Figure 2: Global Injury Indicators.
(A) A global injury score was derived from average ranks across whole-slice Iba-1 staining intensity, body weight, overall neuropathology score, summed gyral width, and summed sulcal length. Iba-1 (microglia) staining values were normalized by calculating fold differences for each experimental round and sex relative to the median of the corresponding control group. The global rank (0-4) reflects the extent of injury, with zero indicating values closest to the control median. Control animals had significantly lower global scores than vehicle and Az-treatment groups (p = 0.002, 0.001). (B) Global neuropathology averaging cortical lesions, mineralization, thalamus/midbrain ventricle enlargement, and hippocampal lesions, each ranked for severity (0-4 or 0-5). Control animals had significantly lower average pathology scores than the vehicle and the Az group (p = 0.003, 0.02). (C-D) Brain morphology measured as summed gyral widths (C) and summed sulcal lengths (D). HI resulted in significantly smaller gyri and sulci compared to controls (p < 0.001, 0.05). Az-treated animals also had lower measurements than controls (p = 0.002, 0.005). (E-F) Weight trajectories in female (E) and male (F) ferret kits. HI exposure resulted in weight loss and delayed weight increases, with vehicle and Az-treated groups consistently below uninjured controls. For all analyses, Kruskal-Wallis tests with Dunn's correction were used. Any p<0.05 was considered significant. Error bars represent median±IQR.
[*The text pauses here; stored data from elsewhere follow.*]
theorem execResponseReceive_since {o s : State} {a0} (h : Since o s) : ∀ {t}, execResponseReceive a0 s = .next t → Since o t := by
  intro t e
  unfold execResponseReceive at e
  simp only [] at e
  have h1 : Since o (if a0.src = s.node then s else s.external 1) := by split <;> simp [h]
  generalize (if a0.src = s.node then s else s.external 1) = s1 at h1 e
  split at e
  · injection e with e
    exact e ▸ h
  · split at e
    · injection e with e
      subst e
      simp [h1]
    · split at e
      · injection e with e
        exact e ▸ h1
      · injection e with e
        subst e
        split <;> simp [h1]

theorem execRequestRetry_since {o s : State} {a0} {a1} (h : Since o s) : ∀ {t}, execRequestRetry a0 a1 s = .next t → Since o t := by
  intro t e
  unfold execRequestRetry at e
  (repeat' split at e) <;> (cases e; simp (maxDischargeDepth := 99) +contextual [h, Since.memCtrl (o := o), Since.memTile (o := o)])

theorem execRequestLoad_since {o s : State} {a0} {a1} (h : Since o s) : ∀ {t}, execRequestLoad a0 a1 s = .next t → Since o t := by
  intro t e
  unfold execRequestLoad at e
  cases e
  simp (maxDischargeDepth := 99) [h]

theorem execRequestStore_since {o s : State} {a0} {a1} (h : Since o s) : ∀ {t}, execRequestStore a0 a1 s = .next t → Since o t := by
  intro t e
  unfold execRequestStore at e
  cases e
  simp (maxDischargeDepth := 99) [h]

theorem execRequestFetchAdd_since {o s : State} {a0} {a1} (h : Since o s) : ∀ {t}, execRequestFetchAdd a0 a1 s = .next t → Since o t := by
  intro t e
  unfold execRequestFetchAdd at e
  cases e
  simp (maxDischargeDepth := 99) [h]

theorem execRequestCompareSwap_since {o s : State} {a0} {a1} (h : Since o s) : ∀ {t}, execRequestCompareSwap a0 a1 s = .next t → Since o t := by
  intro t e
  unfold execRequestCompareSwap at e
  cases e
  simp (maxDischargeDepth := 99) [h]

theorem execRequestExactAdd_since {o s : State} {a0} {a1} {a2} (h : Since o s) : ∀ {t}, execRequestExactAdd a0 a1 a2 s = .next t → Since o t := by
  intro t e
  unfold execRequestExactAdd at e
  cases e
  simp (maxDischargeDepth := 99) [h]

theorem execRequestFp32Add_since {o s : State} {a0} {a1} (h : Since o s) : ∀ {t}, execRequestFp32Add a0 a1 s = .next t → Since o t := by
  intro t e
  unfold execRequestFp32Add at e
  cases e
  simp (maxDischargeDepth := 99) [h]

theorem execRequestSignal_since {o s : State} {a0} (h : Since o s) : ∀ {t}, execRequestSignal a0 s = .next t → Since o t := by
  intro t e
  unfold execRequestSignal at e
  cases e
  simp (maxDischargeDepth := 99) [h]

theorem execRequestTrigger_since {o s : State} {a0} (h : Since o s) : ∀ {t}, execRequestTrigger a0 s = .next t → Since o t := by
  intro t e
  unfold execRequestTrigger at e
  cases e
  simp (maxDischargeDepth := 99) [h]

end Sys2Proof.Machine
end

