-- ==== Sys2Proof/Laws/SinceHost.lean ====
section
/-! SUPPORT. What the operations of `Machine/Host.lean` keep. -/

namespace Sys2Proof.Machine

set_option linter.unusedSimpArgs false
set_option linter.unusedTactic false
set_option linter.unreachableTactic false
set_option linter.unnecessarySeqFocus false

@[simp] theorem State.bumpB4_since {o s : State} {a1} (h : Since o s) : Since o (State.bumpB4 s a1) := by
  unfold State.bumpB4
  simp (maxDischargeDepth := 99) [h]

@[simp] theorem State.withB4Fld_since {o s : State} {a1} {a2} {a3} {a4} (h : Since o s) : Since o (State.withB4Fld s a1 a2 a3 a4) := by
  unfold State.withB4Fld
  simp (maxDischargeDepth := 99) [h]

@[simp] theorem State.queueErrs_since {o s : State} {a1} {a2} (h : Since o s) : Since o (State.queueErrs s a1 a2) := by
  unfold State.queueErrs
  simp (maxDischargeDepth := 99) [h]

@[simp] theorem State.queueWrite_since {o s : State} {a1} {a2} {a3} (h : Since o s) : Since o (State.queueWrite s a1 a2 a3) := by
  unfold State.queueWrite
  simp only []
  split
  · split
    · simp [h]
    · split
      · exact h
      · refine State.withSqHeld_since (by simp [h]) ?_
        split
        · exact h.sqHeldOrd
        · exact keysFrom_filter _ h.sqHeldOrd
  · simp [h]

theorem execQueueEnable_since {o s : State} {a0} {a1} {a2} (h : Since o s) : ∀ {t}, execQueueEnable a0 a1 a2 s = .next t → Since o t := by
  intro t e
  unfold execQueueEnable at e
  cases e
  simp (maxDischargeDepth := 99) [h]

@[simp] theorem State.doorbell_since {o s : State} {a1} {a2} {a3} (h : Since o s) : Since o (State.doorbell s a1 a2 a3) := by
  unfold State.doorbell
  simp (maxDischargeDepth := 99) [h]

theorem execSqTail_since {o s : State} {a0} {a1} (h : Since o s) : ∀ {t}, execSqTail a0 a1 s = .next t → Since o t := by
  intro t e
  unfold execSqTail at e
  cases e
  simp (maxDischargeDepth := 99) [h]

theorem execHrqHead_since {o s : State} {a0} {a1} (h : Since o s) : ∀ {t}, execHrqHead a0 a1 s = .next t → Since o t := by
  intro t e
  unfold execHrqHead at e
  cases e
  simp (maxDischargeDepth := 99) [h]

@[simp] theorem State.entryDone_since {o s : State} {a1} {a2} (h : Since o s) : Since o (State.entryDone s a1 a2) := by
  unfold State.entryDone
  simp only []
  have h1 := State.withSqHeld_since h (keysFrom_filter (fun x => x.1 != a1) h.sqHeldOrd)
  split
  · exact State.withB4_since (State.emit_since h1)
  · exact State.raiseIrq_since (State.withB4_since (State.emit_since h1))

@[simp] theorem State.deliverEntry_since {o s : State} {a1} {a2} (h : Since o s) : Since o (State.deliverEntry s a1 a2).1 := by
  unfold State.deliverEntry
  simp (maxDischargeDepth := 99) [h]

@[simp] theorem State.serveEntry_since {o s : State} {a1} {a2} (h : Since o s) : Since o (State.serveEntry s a1 a2) := by
  unfold State.serveEntry
  simp only []
  have h1 := State.deliverEntry_since (a1 := a1) (a2 := a2) h
  split
  · exact State.withSqHeld_since h1 (keysFrom_mapPut _ _ _ (Nat.zero_le _) h1.sqHeldOrd)
  · exact State.entryDone_since h1

@[simp] theorem State.startEntry_since {o s : State} {a1} {a2} {a3} (h : Since o s) : Since o (State.startEntry s a1 a2 a3) := by
  unfold State.startEntry
  simp (maxDischargeDepth := 99) [h]

theorem execStartQueueEntry_since {o s : State} {a0} {a1} {a2} (h : Since o s) : ∀ {t}, execStartQueueEntry a0 a1 a2 s = .next t → Since o t := by
  intro t e
  unfold execStartQueueEntry at e
  cases e
  simp (maxDischargeDepth := 99) [h]

@[simp] theorem State.reoffer_since {o s : State} {a1} (h : Since o s) : Since o (State.reoffer s a1) := by
  unfold State.reoffer
  split <;> simp (maxDischargeDepth := 99) +contextual [h]

theorem execTrigBusyReoffer_since {o s : State} {a0} (h : Since o s) : ∀ {t}, execTrigBusyReoffer a0 s = .next t → Since o t := by
  intro t e
  unfold execTrigBusyReoffer at e
  cases e
  simp (maxDischargeDepth := 99) [h]

@[simp] theorem State.unmask_since {o s : State} {a1} (h : Since o s) : Since o (State.unmask s a1) := by
  unfold State.unmask
  simp (maxDischargeDepth := 99) [h]

theorem execMsixUnmask_since {o s : State} {a0} (h : Since o s) : ∀ {t}, execMsixUnmask a0 s = .next t → Since o t := by
  intro t e
  unfold execMsixUnmask at e
  cases e
  simp (maxDischargeDepth := 99) [h]

@[simp] theorem State.bar4Write_since {o s : State} {a1} {a2} (h : Since o s) : Since o (State.bar4Write s a1 a2) := by
  unfold State.bar4Write
  (repeat' split) <;> simp (maxDischargeDepth := 99) +contextual [h]

@[simp] theorem State.bar2_since {o s : State} {a1} {a2} {a3} {a4} {a5} (h : Since o s) : Since o (State.bar2 s a1 a2 a3 a4 a5) := by
  unfold State.bar2
  simp only []
  (repeat' split) <;> simp (maxDischargeDepth := 99) +contextual [*, Since.memCtrl (o := o), Since.memTile (o := o)]

theorem execBar2Access_since {o s : State} {a0} {a1} {a2} {a3} {a4} (h : Since o s) : ∀ {t}, execBar2Access a0 a1 a2 a3 a4 s = .next t → Since o t := by
  intro t e
  unfold execBar2Access at e
  cases e
  simp (maxDischargeDepth := 99) [h]

@[simp] theorem State.queuesOff_since {o s : State}  (h : Since o s) : Since o (State.queuesOff s) := by
  unfold State.queuesOff
  refine forEach_since (fun q s hs => by simp (maxDischargeDepth := 99) [hs]) _ (State.withSqHeld_since (forEach_since (fun q s hs => by simp (maxDischargeDepth := 99) [hs]) _ h) rfl)

@[simp] theorem State.hostReset_since {o s : State}  (h : Since o s) : Since o (State.hostReset s) := by
  unfold State.hostReset
  simp (maxDischargeDepth := 99) +contextual [h]

theorem execFunctionLevelReset_since {o s : State}  (h : Since o s) : ∀ {t}, execFunctionLevelReset s = .next t → Since o t := by
  intro t e
  unfold execFunctionLevelReset at e
  try simp only [] at e
  repeat' split at e
  all_goals
    injection e with e
    subst e
    simp (maxDischargeDepth := 99) +contextual [h, Since.memCtrl (o := o), Since.memTile (o := o)]

end Sys2Proof.Machine
end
Figure 3: Regional quantification of oligodendrocytes (Olig2) and microglia (Iba-1) positive staining.
(A) Olig2 staining in white matter regions (corona radiata, subcortical white matter (SWM), and corpus callosum) showed no difference across groups. (B-D) No Olig2 staining differences were detected between control, vehicle, and Az-treated groups in the posterior gyri across the cortex (B), SWM (C), or corona radiata (D). (E) Iba-1 staining in white matter and cortical regions (corona radiata, SWM, corpus callosum, and cortex) showed that control animals had significantly lower gyral Iba-1 ranking than the vehicle and Az-treated groups (p < 0.001, 0.03). (F-H) In the posterior gyri, Az-treated and Vehicle animals were similar across the cortex (F), SWM (G), and corona radiata (H). Control animals had significantly lower Iba-1 staining than vehicle and Az groups (p < 0.001, 0.005). These statistical trends were similar across all other gyri (not shown). For all analyses, values were normalized as fold differences from the sex- and round-specific control median. Statistical testing was performed using Kruskal-Wallis tests with Dunn's correction. Any p<0.05 was considered significant. Error bars represent median±IQR.